Was für eine kreative, vielseitige Geschichte! Herr Kerry kann sich doch glücklich schätzen, sie fortsetzen zu dürfen. Sollte man meinen! Stattdessen reagiert Herr Kerry jedoch -wie die meisten Sechstklässler auch- mit Unwillen, sich an die Vorgaben zu halten. Zitat Kerry: "Bush went to war the wrong way - I voted for the right way". Übersetzung: "Der Anfang ist doof!". Da er Godzilla nicht auftreten lassen kann, wird sein Ende dann wohl dann entsprechend lieblos. Beispiel: "Lynndie setzte Saeed vor einem Haus ab. Auf dem Haus stand eine Tafel mit dem Wort 'UN'. 'Die kümmern sich um alles!', rief Lynndie. Sam und Lyndie fuhren weg. Dann schliefen sie, dann frühstückten sie. ENDE" Wollen wir also hoffen, dass Herr Bush seine wundersame Geschichte im November selber weiterschreibt und Kerry nicht ans Ruder beziehungsweise den Griffel kommt.

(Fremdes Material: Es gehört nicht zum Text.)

/-- FC_EXHAUSTED for a neighbour or a named slot. -/
def State.fcExhausted (s : State) (o : TxOp) : State :=
  if o.ksel = 0 then s.raise Ev.FC_EXHAUSTED Src.lgrIntegrity o.addr 0
  else s.raise Ev.FC_EXHAUSTED Src.lgrIntegrity (BitVec.ofNat 32 o.ksel) 1

/-- A transmission takes FC `fc` and its job starts under key k. [DEDUCED, log 35] -/
def State.ccmRun (s : State) (o : TxOp) (slot : Nat) (k : KeySlot) (fc : Nat) : State :=
  let s := s.modOp o.id fun o => { o with encr := .running, bound := some ⟨slot, k.gen, k.key⟩, fc := some fc }
  match o.kind with
  | .deferred no => s.modDeferred no fun d => { d with fc := some fc }
  | _ => s

/-- The CCM job of a transmission whose stall hold, if it needs one, is obtained: the key's policy, the frame counter, and the raising of the
ceiling before encryption. [DEDUCED, log 35] -/
def State.ccmBegin (s : State) (o : TxOp) : State :=
  match o.slot with
  | none => s.dropOp o Drop.keyPolicy
  | some slot =>
    match s.namedKey slot with
    | none => s.dropOp o Drop.keyPolicy
    | some k =>
      if !(k.policy == 1 && k.enc) then s.dropOp o Drop.keyPolicy
      else match o.fc with
        | some fc => s.ccmRun o slot k fc
        | none =>
          match s.fcPlace o with
          | none => s.dropOp o Drop.keyPolicy
          | some (fc, ceil, w) =>
            if 0xFFFFFFFF ≤ fc then (s.fcExhausted o).dropOp o Drop.fcExhausted
            else if fc < ceil then (s.stepTxfc o).ccmRun o slot k fc
            else if s.memu.mramPend.any fun p => p.addr.toNat == w then s
            else
              let up := min 0xFFFFFFFF (ceil + max 1 (s.fld F.LGR_TXFC_STEP))
              let s := s.modOp o.id fun o => { o with encr := .running, bound := none }
              s.mramIssue w ((leBytes 4 up).zipIdx.map fun p => (w + p.2, p.1)) (.ceil o.id)

/-- The ceiling's write ends (R290, R402): verified, the transmission goes on; failed, it is dropped before encryption. -/
def State.ceilDone (s : State) (id up : Nat) (ok : Bool) : State :=
  match s.findOp id with
  | none => s
  | some o =>
    if ok then
      let o' := { o with encr := .waiting }
      ((s.modOp id fun _ => o').setCeil o up).ccmBegin o'
    else s.dropOp o Drop.persistFail

/-- Transmissions that hold stalls (R277). -/
def State.txHolds (s : State) : Nat := (s.mac.ops.filter fun o => o.stall.isSome && o.encr == .running).length

/-- TX_CCM_START: the job of a waiting transmission starts once its stall hold is obtained; a record that is cold is paged in, and with 32 holds
taken or every stall held it waits (R277). -/
def execTxCcmStart (id : Nat) (s : State) : Out :=
  match s.findOp id with
  | none => .next s
  | some o =>
    if !o.hdr.sec || o.encr != .waiting then .next s
    else if o.ksel ≠ 0 then .next (s.ccmBegin o)
    else match s.recordOf o.addr with
      | (s, some (_, true)) =>
        if 32 ≤ s.txHolds then .next s
        else match s.pageInNow o.addr with
          | (s, some i) =>
            let o' := { o with stall := some i }
            .next ((s.modOp id fun _ => o').ccmBegin o')
          | (s, none) => .next s
      | (s, _) => .next (s.dropOp o Drop.keyPolicy)

/-- The header copy and payload block of a frame, as they enter the coding chain. -/
def TxOp.frameBytes (o : TxOp) : List Byte :=
  match o.kind with
  | .ack _ => []
  | _ => o.hdr.bytes ++ o.payload ++ fcsOf o.hdr.bytes o.payload
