/-- A job descriptor (R304). -/
structure JobDesc where
  mode   : Nat
  verify : Bool
  taglen : Nat
  slot   : Nat
  len    : Nat
  alen   : Nat
  nlen   : Nat
  rsv    : Bool
  nonce  : Nat
  aad    : Nat
  input  : Nat
  output : Nat
deriving DecidableEq, Repr

def parseJob (b : List Byte) : JobDesc :=
  let f := fun o n => leNat ((b.drop o).take n)
  { mode := f 0 1 % 16, verify := (f 0 1).testBit 4, taglen := f 1 1, slot := f 2 2, len := f 4 4, alen := f 8 4, nlen := f 12 1,
    rsv := f 0 1 / 32 == 0 && f 14 2 == 0, nonce := f 16 4, aad := f 20 4, input := f 24 4, output := f 28 4 }

/-- Tag bytes, associated-data bytes and nonce bytes of a job, and the bytes it reads and writes. -/
def JobDesc.tag (d : JobDesc) : Nat := if d.mode = 1 then 0 else d.taglen
def JobDesc.aads (d : JobDesc) : Nat := if d.mode = 2 ∨ d.mode = 3 then d.alen else 0
def JobDesc.nonces (d : JobDesc) : Nat := if d.mode = 4 then 0 else d.nlen
def JobDesc.reads (d : JobDesc) : Nat := d.len + (if d.verify then d.tag else 0)
def JobDesc.writes (d : JobDesc) : Nat :=
  if d.mode = 4 then (if d.verify then 0 else d.tag) else d.len + (if d.verify then 0 else d.tag)

/-- The descriptor's fields lie in their ranges and what it points at in the regions of R305. [DEDUCED, log 20] -/
def JobDesc.valid (d : JobDesc) : Bool :=
  d.rsv && decide (d.slot < 256 ∧ d.len ≤ 2 ^ 24) &&
  (match d.mode with
   | 1 => d.nlen == 16
   | 2 => decide (4 ≤ d.taglen ∧ d.taglen ≤ 16) && d.taglen % 2 == 0 && decide (7 ≤ d.nlen ∧ d.nlen ≤ 13 ∧ d.len < 2 ^ (8 * (15 - d.nlen)))
   | 3 => decide (8 ≤ d.taglen ∧ d.taglen ≤ 16) && d.nlen == 12
   | 4 => decide (4 ≤ d.taglen ∧ d.taglen ≤ 16)
   | _ => false) &&
  (d.nonces == 0 || cjobRegion d.nonce d.nonces) && (d.aads == 0 || cjobRegion d.aad d.aads)
    && (d.reads == 0 || cjobRegion d.input d.reads) && (d.writes == 0 || cjobRegion d.output d.writes)

/-- R312's CJOB uses of a key. -/
def JobDesc.allowed (d : JobDesc) (k : KeySlot) : Bool :=
  match k.policy with
  | 1 => d.mode == 2 && d.verify && k.dec
  | 2 => d.mode == 4 && d.verify && k.dec
  | 4 => (d.mode == 1 || d.mode == 3) && (if d.verify then k.dec else k.enc)
  | _ => false

/-- The key a job binds at its start: none where its slot does not allow it. [DEDUCED, log 20] -/
def State.bindJob (s : State) (d : JobDesc) : Option Bound :=
  match s.namedKey d.slot with
  | some k => if d.allowed k then s.bindKey d.slot else none
  | none => none

/-- A job's output and whether its tag, where it checks one, matches. -/
def JobDesc.run (d : JobDesc) (key nonce aad inp : List Byte) : List Byte × Bool :=
  let msg := inp.take d.len
  let tag := inp.drop d.len
  match d.mode with
  | 1 => (xorBytes msg (ctrStream key (beNat nonce) ((d.len + 15) / 16)), true)
  | 2 =>
    if d.verify then ccmOpen key nonce aad msg tag
    else let r := ccmSeal key nonce aad msg d.tag; (r.1 ++ r.2, true)
  | 3 =>
    if d.verify then gcmOpen key nonce aad msg tag
    else let r := gcmSeal key nonce aad msg d.tag; (r.1 ++ r.2, true)
  | _ =>
    let t := (cmac key msg).take d.tag
    if d.verify then ([], t == tag) else (t, true)

/-- A job ends with a STATUS (R305, R306): the status byte, the flags, and CJOB_DONE to the core that submitted it. [DEDUCED, log 20] -/
def State.endJob (s : State) (j : CipherJob) (status : Nat) : State :=
  let s := (s.unitWrite (j.desc.toNat + 13) (leBytes 1 status)).1
  let s := match status with
    | 2 => s.flag F.CPH_FLAGS_TAG_FAIL
    | 3 => s.flag F.CPH_FLAGS_POLICY
    | 5 | 6 => s.flag F.CPH_FLAGS_JOB_ERR
    | _ => s
  s.raiseTo Ev.CJOB_DONE Src.cph j.desc status (BitVec.twoPow 8 j.core.val) s.stamp

/-- Read what a job needs. -/
def State.jobInputs (s : State) (d : JobDesc) : State × Option (List Byte × List Byte × List Byte) :=
  match s.unitRead d.nonce d.nonces with
  | (s, none) => (s, none)
  | (s, some n) =>
    match s.unitRead d.aad d.aads with
    | (s, none) => (s, none)
    | (s, some a) =>
      match s.unitRead d.input d.reads with
      | (s, none) => (s, none)
      | (s, some i) => (s, some (n, a, i))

Was haben wir also gelernt? Fortsetzungsromane sind Ausdruck der arbeitsteiligen Gesellschaft. Der Anfang sollte jedoch von der fortsetzenden Person immer selbstgewählt sein. Ist dies nicht der Fall, ist das Gesamtergebnis selten zufriedenstellend. Warum wird letzteres Modell jedoch in Deutschen Schulen praktiziert? Ist es, um die Schüler auf ein entmenschlichtes System vorzubereiten, in dem die Identifikation mit dem Objekt aller Anstrengungen nicht oder kaum stattfindet? (siehe Marx)
Anstatt hier eine Antwort zu präsentieren oder eine Lösung des Problems auch nur anzureißen, will ich Herrn Lutterbüse das Schlusswort haben lassen:

"Seit geraumer Zeit suche ich Eindrücke [andere MCs], die mich beschäftigen [biten], in Verse [Rhymes] zu fassen [dissen]."